This case involved a development site. Guardian Loans was the mezzanine funder (second mortgagee). Suncorp, the first mortgagee, took possession and wrote to them indicating that the property had been sold and there would be no surplus proceeds. The second mortgagee was asked to remove its caveat but refused, indicating it would only do so upon settlement of the sale. The judge approved of this attitude noting:
This requirement is in accordance with common conveyancing practice: on settlement of a sale by a first mortgagee a junior unregistered mortgagee will deliver to the first mortgagee an executed withdrawal of caveat in exchange for whatever is due to the second mortgagee from the balance of proceeds of sale after satisfaction of the first mortgagee’s debt.

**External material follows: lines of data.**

/-- The logical time that none of a block's buffered lines goes out before, where an arrival at a barrier has ordered what the block has
stored before it (10 R248; 11 R256): all of them carry one time, and later writes none below it (notes/assumptions/88). -/
def State.releaseTime (s : State) (b : Block) : Nat :=
  b.buf.foldl (fun n e =>
    max n ((s.homeTimes (e.2.home e.1)).2 + 1)) (s.core b.core).ltime

/-- Release every buffered line that goes out: a commit point. One that no link carries stays. -/
def State.release (s : State) (blk : Nat) : State :=
  match s.block? blk with
  | none => s
  | some b =>
    let s := if b.arrived then s.modBlock blk (fun x => { x with arrived := false, relTime := max x.relTime (s.releaseTime b) }) else s
    b.buf.foldl (fun (s : State) e => if s.lineWaits blk b e.1 e.2 then s else s.releaseLine blk e.1 true) s

/-- Acknowledgements of a block's own writes. -/
def State.acksOf (s : State) (blk : Nat) : List Nat := (s.acks.filter (fun e => e.2.block == blk)).map Prod.fst

/-- The open writes of a block's set C (10 R245): its own, and those that it has read. -/
def State.setC (s : State) (blk : Nat) : List Nat :=
  (s.acks.filter (fun e => e.2.block == blk || e.2.readers.contains blk)).map Prod.fst

/-- A block goes on at another core: it reads nothing there that is older than what it has read or written (10 R237, R238). Copies
of remote lines with open writes of its set C leave the die, and the core's logical time passes all that the block has seen
(notes/assumptions/73). -/
def State.enterCore (s : State) (blk old core : Nat) : State :=
  let mine := (s.setC blk).filterMap s.acks.get?
  let s := mine.foldl (fun (s : State) a => s.dropFarCopy (dieOf core) a.line) s
  s.raiseLtime core (mine.foldl (fun n a => max n a.wts) (max (s.core old).ltime (s.die (dieOf core)).floor))

/-- The snapshot slot of a block: partition and slot index (12 R283). -/
def snapKey (part slot : Nat) : Nat := part * 4096 + slot

/-- Contents and owners of a block's window. -/
def State.window (s : State) (b : Block) : Table Byte × BitVec 128 :=
  let c := s.core b.core
  let lo := b.tile0 * Config.tileBytes
  let hi := lo + b.ntile * Config.tileBytes
  ((c.sp.filter (fun e => decide (lo ≤ e.1) && decide (e.1 < hi))).map (fun e => (e.1 - lo, e.2)),
   BitVec.ofNat 128 (bitsOf c.engTiles.toNat (b.tile0 + b.ntile - 1) b.tile0 * (if b.ntile = 0 then 0 else 1)))

/-- A running lane stands at a PC again. -/
def Lane.standAt (pc : Nat) (fresh : Bool) (l : Lane) : Lane :=
  match l.status with
  | .running => { l with pc := pc, latches := if fresh then [] else l.latches }
  | _ => l

/-- Warp state as a snapshot holds it (12 R283), or as a switch leaves it: no reservations, and no chain or hint sequence half
issued: their lanes stand at the chain's head, or at the first hint word. Waits of a word begin afresh (08 R198). -/
def Warp.forSnap (w : Warp) : Warp :=
  let w := w.modLanes (if w.hints.isEmpty then 0 else w.unitLanes) (fun _ => Lane.standAt w.hintPc false)
  let w := match w.chain with
    | some c => w.modLanes c.lanes (fun _ => Lane.standAt c.head true)
    | none => w
  let lanes := w.lanes.map (fun (l : Lane) => { l with resv := none, lastPage := none })
  { w with
    chain := none, hints := [], hintPc := 0, unitLanes := 0, lanes := lanes, owners := [], committing := false, rel := none
    tokenWait := false }

/-- The access of a lane goes on after the lane's resumption: it has faulted, or follows one that has. -/
def LaneAcc.stuck (x : LaneAcc) : Bool := x.phase == .faulted || x.phase == .after

/-- An access of a lane that a commit point does not wait for: faulted, or one that the full buffer holds back (12 R280,
R284). -/
def LaneAcc.settled (x : LaneAcc) : Bool := x.stuck || x.phase == .held

/-- No load, group or register write of the block is outstanding: what its logs hold are faulted accesses of parked
lanes, and stores that await room in the buffer (12 R284 step 1). -/
def Block.quiet (b : Block) : Bool :=
  (b.ctx.front :: b.ctx.warps).all (fun w => w.log.all (fun e => e.2.lanes.all LaneAcc.settled))

/-- Every trailing warp has issued what its leading warp has: every comparison is over (12 R292). -/
def Ctx.drained (c : Ctx) : Bool := c.pairs.all (fun p => p.stream.isEmpty)

/-- A commit point of the block waits: in protected mode until the block is quiet (12 R284), under the trailing check until the
trailing warps have reached it (12 R292). -/
def Block.commitStall (b : Block) (r : Region) : Bool := (r.prot && !b.quiet) || (r.check && !b.ctx.drained)

/-- Cores whose threads a scope holds, up to DIE (10 R244; 11 R252). -/
def scopeCores (core scope : Nat) : List Nat :=
  match scope with
  | 0 => [core]
  | 1 => (List.range Config.coresPerCluster).map (clusterOf core * Config.coresPerCluster + ·)
  | _ => (List.range Config.coresPerDie).map (dieOf core * Config.coresPerDie + ·)

/-- A release of the block passes its set C on to the cores of a scope: who acquires there has it in its own (10 R245). -/
def State.shareC (s : State) (blk : Nat) (cores : List Nat) : State :=
  let ids := s.setC blk
  { s with acks := s.acks.map (fun e =>
      if ids.contains e.1 then (e.1, { e.2 with shared := cores ++ e.2.shared.filter (fun c => !cores.contains c) }) else e) }

/-- An acquire of the block: what releases have passed on to its core joins its set C (10 R245); at DIE scope and wider no copy
of a remote line that an invalidation made stale stays valid (11 R260). -/
def State.acquireAt (s : State) (blk core scope : Nat) : State :=
  let s := { s with acks := s.acks.mapVals (fun a =>
    if a.shared.contains core then { a with readers := blk :: a.readers.erase blk } else a) }
  if 2 ≤ scope then s.raiseLtime core (s.die (dieOf core)).floor else s

/-- Bytes of a snapshot half of a block (12 R283). -/
def snapHalfBytes (ntile : Nat) : Nat := 132 * 2 ^ 10 + Config.tileBytes * ntile

/-- A byte of a warp's vector registers, lane for lane (notes/assumptions/80). -/
def Warp.regByte (w : Warp) (k : Nat) : Byte := BitVec.ofNat 8 (((w.lane (k / 224)).reg (k % 224 / 4)).toNat / 2 ^ (8 * (k % 4)))

/-- A byte of a half as its area holds it: header and operand log, the warps' vector registers, the window (12 R283). -/
def SnapHalf.byte (h : SnapHalf) (o : Nat) : Byte :=
  if o < 20 * 2 ^ 10 then Config.snapByte h.seq o
  else if o < 132 * 2 ^ 10 then
    let k := o - 20 * 2 ^ 10
    ((h.ctx.warps[k / 7168]?).getD ({} : Warp)).regByte (k % 7168)
  else h.window.getD 0 (o - 132 * 2 ^ 10)
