-- ==== Sys2Proof/Machine/Access.lean ====
section
/-! DEFINITION. Accesses from issue to completion: the operand log, the checks of 07 R161, translation, performing
(02 R39; 07 R156 to R174; 10 R240; 14 R328, R333). -/

namespace Sys2Proof.Machine

/-! ## Logged accesses -/

/-- A logged access and where it stands: block, warp, key. -/
structure Site where
  blk : Nat
  n : Nat
  id : Nat
  a : Access
  deriving DecidableEq, Repr

/-- The warp of a block whose log holds a key. -/
def Block.siteOf (b : Block) (blk id : Nat) : Option Site :=
  (mapFrom 0 (fun n (w : Warp) => (w.log.get? id).map (fun a => ({ blk := blk, n := n, id := id, a := a } : Site)))
    b.ctx.warps).findSome? (fun x => x)

/-- The site of a key; a block that waits to be bound has none, since what it holds is tried again then. -/
def State.site? (s : State) (id : Nat) : Option Site :=
  s.blocks.findSome? (fun e => if e.2.loc = .unbound ∨ e.2.loc = .filling then none else e.2.siteOf e.1 id)

def Site.unit (t : Site) : UnitRef := .warp t.n

def State.modAccess (s : State) (t : Site) (f : Access → Access) : State :=
  s.modUnit t.blk t.unit (fun w => { w with log := w.log.modify t.id f })

def State.modLaneAcc (s : State) (t : Site) (lane : Nat) (f : LaneAcc → LaneAcc) : State :=
  s.modAccess t (fun a => { a with lanes := a.lanes.map (fun x => if x.lane = lane then f x else x) })

/-- The access as it now stands, and one of its lanes. -/
def State.access (s : State) (t : Site) : Access :=
  match s.unit? t.blk t.unit with
  | some w => w.log.getD t.a t.id
  | none => t.a

def Access.lane? (a : Access) (lane : Nat) : Option LaneAcc := a.lanes.find? (fun x => x.lane == lane)

/-- Identification of a response: access and lane. -/
def respId (id lane : Nat) : Nat := id * 32 + lane

/-- A lane's part of an access is over: it leaves the log, and what has waited for it goes on. -/
def State.laneDone (s : State) (t : Site) (lane : Nat) : State :=
  let left := ((s.access t).lanes.filter (fun x => x.lane != lane))
  let s := if left.isEmpty then
      (s.modUnit t.blk t.unit (fun w => { w with log := w.log.erase t.id })).modPair t.blk t.n (fun p =>
        { p with lvq := p.lvq.map (fun (e : LvqEntry) => if e.awaits = some t.id then { e with awaits := none } else e) })
    else s.modAccess t (fun a => { a with lanes := left })
  (s.unitGone t.blk t.unit).settleCommit t.blk

/-- Values of a lane for the load-value queue entries that await the access, in their order (12 R289). -/
def fillAwaiting (id lane : Nat) : List Word → List LvqEntry → List LvqEntry
  | v :: vs, e :: rest =>
    if e.awaits = some id then { e with vals := e.vals.put lane v } :: fillAwaiting id lane vs rest
    else e :: fillAwaiting id lane (v :: vs) rest
  | _, l => l

/-- Write a lane's results over D on, where the lane has not exited (05 R113). -/
def State.putResult (s : State) (t : Site) (lane : Nat) (regs : List Nat) (vals : List Word) (taint : Bool) : State :=
  let s := s.modUnit t.blk t.unit (fun w => w.modLane lane (fun l =>
    if l.status == .exited then l
    else (regs.zip vals).foldl (fun (l : Lane) e => l.setReg e.1 e.2 taint) l))
  s.modPair t.blk t.n (fun p => { p with lvq := fillAwaiting t.id lane vals p.lvq })

/-! ## What an access asks (07 R158 to R161) -/

/-- Bytes of the access, for a group its lead load. -/
def MemOp.width : MemOp → Nat
  | .load w _ => w
  | .store w => w
  | .lds w => w
  | .sts w => w
  | .maint _ => 1
  | _ => 4

def MemOp.spaces : MemOp → List Nat
  | .lds _ => [1]
  | .sts _ => [1]
  | .atoms _ => [1]
  | .sink => [0]
  | _ => [0, 3]

/-- ACC of the fault record (14 R338). -/
def MemOp.acc : MemOp → Nat
  | .store _ => 1
  | .sts _ => 1
  | .atom _ => 2
  | .red _ => 2
  | .lr => 2
  | .sc => 2
  | .atoms _ => 2
  | _ => 0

Suncorp attempted to lapse the caveat and Guardian resisted. The judge agreed with Guardian noting:
Bearing in mind that Guardian has an undeniable caveatable interest, that the caveat is valid in form, that there is no evidence that its retention up to settlement of Suncorp’s sale will prejudice Suncorp’s rights, and that there are two other caveats on the title apparently protecting interests subsequent to Guardian’s interest, I see no reason to permit Guardian’s caveat to lapse. In taking this view, however, I am assuming that Guardian will in fact, at the appropriate time, proffer a withdrawal of the caveat to permit settlement of a sale by Suncorp to take place.
Suncorp then argued that there is no point in Guardian’s caveat remaining on the title because the market value of the property is less than required to discharge Suncorp’s mortgage and, in reality, Guardian has no interest in the land to protect. The judge refused to credit this argument because no valuation evidence to support it was proffered.